This is correct. By "axiomatic" I thought you were referring to the axiomatic system, not the axioms themselves.

However, if the axioms are not what most would consider to be reasonable assumptions, then they are essentially useless. I could build an axiomatic system where all additions are off by 1, i.e. 1+1 would equal 3 instead of 2. Most likely, alternate versions of all other theorems that exist could be derived, but they would not be what almost any person who studies Mathematics would consider reasonable, since they were based on a premise most would consider false. Thus, your (implied) assertion of freedom of choice with the axioms is a bit off kilter. Not necessarily incorrect, but not truly reasonable. (Such is the English language, eh?)

Ok, so I don't get the point you're driving at. Would you mind clarifying it? What is the relevance of the lack of young Philosophers?
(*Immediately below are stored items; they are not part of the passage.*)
theorem State.jtag_keeps {q : Prop} {a0 : State} (s : State) (scan : Bool) (hs : Keeps q a0 s) :
    Keeps q a0 (State.jtag s scan) := by
  unfold State.jtag
  with_reducible apply Keeps.ite
  · with_reducible apply State.updMgmt_keeps; assumption
  · assumption

theorem State.getIdentity_keeps {q : Prop} {a0 : State} (s : State) (sl : Slot) (m : Msg) (hs : Keeps q a0 s) :
    Keeps q a0 (State.getIdentity s sl m) := by
  unfold State.getIdentity
  with_reducible apply State.execute_keeps
  · assumption
  · intro z1 hz1
    try dsimp -zeta only
    try extract_lets +onlyGivenNames x2
    try clear_value x2
    show Keeps q a0 _
    try dsimp -zeta only
    assumption

theorem State.coreOnline_keeps {q : Prop} {a0 : State} (s : State) (sl : Slot) (m : Msg) (passed : Bool) (hs : Keeps q a0 s) :
    Keeps q a0 (State.coreOnline s sl m passed) := by
  unfold State.coreOnline
  with_reducible apply State.execute_keeps
  · assumption
  · intro w1 w2
    extract_lets +onlyGivenNames x3
    clear_value x3
    with_reducible apply Keeps.iteP
    · with_reducible apply Keeps.fst
      assumption
    · with_reducible apply Keeps.iteP
      · with_reducible apply Keeps.fst
        with_reducible apply State.coreFetch_keeps
        with_reducible apply State.updHart_keeps
        assumption
      · with_reducible apply Keeps.fst
        with_reducible apply State.packFailed_keeps
        assumption

theorem State.resumeCmd_keeps {q : Prop} {a0 : State} (s : State) (sl : Slot) (m : Msg) (hs : Keeps q a0 s) :
    Keeps q a0 (State.resumeCmd s sl m) := by
  unfold State.resumeCmd
  with_reducible apply State.execute_keeps
  · assumption
  · intro 
    try dsimp -zeta only
    with_reducible apply State.simply_keeps
    · intro 
      try dsimp -zeta only
      with_reducible apply State.enterRun_keeps

theorem State.i3cRead_keeps {q : Prop} {a0 : State} (s : State) (n : Nat) (hs : Keeps q a0 s) :
    Keeps q a0 (State.i3cRead s n) := by
  unfold State.i3cRead
  with_reducible apply Keeps.ite
  · assumption
  · try extract_lets +onlyGivenNames x1
    try clear_value x1
    try extract_lets +onlyGivenNames x2
    try clear_value x2
    try extract_lets +onlyGivenNames x3
    try clear_value x3
    try (extract_lets +onlyGivenNames x4
         have hx4 : Keeps q a0 x4 := by
           try dsimp -zeta only [x4]
           with_reducible apply State.emit_keeps; assumption
         clear_value x4)
    with_reducible apply Keeps.ite
    · with_reducible apply State.setMailbox_keeps; assumption
    · assumption

theorem State.getStatus_keeps {q : Prop} {a0 : State} (s : State) (sl : Slot) (m : Msg) (hs : Keeps q a0 s) :
    Keeps q a0 (State.getStatus s sl m) := by
  unfold State.getStatus
  with_reducible apply State.execute_keeps
  · assumption
  · intro z1 hz1
    try dsimp -zeta only
    show Keeps q a0 _
    try dsimp -zeta only
    assumption

theorem State.overrideGet_keeps {q : Prop} {a0 : State} (s : State) (sl : Slot) (m : Msg) (hs : Keeps q a0 s) :
    Keeps q a0 (State.overrideGet s sl m) := by
  unfold State.overrideGet
  try extract_lets +onlyGivenNames x1
  try clear_value x1
  try extract_lets +onlyGivenNames x2
  try clear_value x2
  try extract_lets +onlyGivenNames x3
  try clear_value x3
  with_reducible apply State.execute_keeps
  · assumption
  · intro z4 hz4
    try dsimp -zeta only
    with_reducible apply Keeps.iteP
    · show Keeps q a0 _
      try dsimp -zeta only
      assumption
    · show Keeps q a0 _
      try dsimp -zeta only
      assumption

theorem State.overrideSet_keeps {q : Prop} {a0 : State} (s : State) (sl : Slot) (m : Msg) (hs : Keeps q a0 s) :
    Keeps q a0 (State.overrideSet s sl m) := by
  unfold State.overrideSet
  with_reducible apply Keeps.ite
  · assumption
  · try extract_lets +onlyGivenNames x1
    try clear_value x1
    try extract_lets +onlyGivenNames x2
    try clear_value x2
    try extract_lets +onlyGivenNames x3
    try clear_value x3
    with_reducible apply State.execute_keeps
    · assumption
    · intro 
      try dsimp -zeta only
      with_reducible apply State.simply_keeps
      · intro z4 hz4
        try dsimp -zeta only
        with_reducible apply State.writeSetting_keeps; with_reducible apply State.journalAppend_keeps; assumption

theorem State.mbxResponse_keeps {q : Prop} {a0 : State} (s : State) (hs : Keeps q a0 s) :
    Keeps q a0 (State.mbxResponse s) := by
  unfold State.mbxResponse
  split
  · try extract_lets +onlyGivenNames x3
    try clear_value x3
    split
    · try (extract_lets +onlyGivenNames x5
           have hx5 : Keeps q a0 x5 := by
             try dsimp -zeta only [x5]
             with_reducible apply State.updMgmt_keeps; assumption
           clear_value x5)
      with_reducible apply State.signalSlot_keeps; with_reducible apply State.setMailbox_keeps; assumption
    · assumption
  · assumption

theorem State.overrideClear_keeps {q : Prop} {a0 : State} (s : State) (sl : Slot) (m : Msg) (hs : Keeps q a0 s) :
    Keeps q a0 (State.overrideClear s sl m) := by
  unfold State.overrideClear
  with_reducible apply Keeps.ite
  · assumption
  · try extract_lets +onlyGivenNames x1
    try clear_value x1
    try extract_lets +onlyGivenNames x2
    try clear_value x2
    with_reducible apply State.execute_keeps
    · assumption
    · intro 
      try dsimp -zeta only
      with_reducible apply State.simply_keeps
      · intro z3 hz3
        try dsimp -zeta only
        with_reducible apply State.journalAppend_keeps; assumption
I can assure you that almost no one embarks on a study of theoretical Mathematics because of financial reasons. Applied Mathematics is another story.

It also makes accomplishment of any result that could be considered significant nigh impossible as well, which was one of my earlier points.

No. Without a well-established set of ideas that are assumed to be true, logic is essentially useless. See my earlier example with the system where 1 + 1 equals 3.

No, it doesn't. But since Philosophy utilizes language instead of symbolic logic, it inherits all of the flaws inherent in language itself, the vagueness, the paradoxes, etc.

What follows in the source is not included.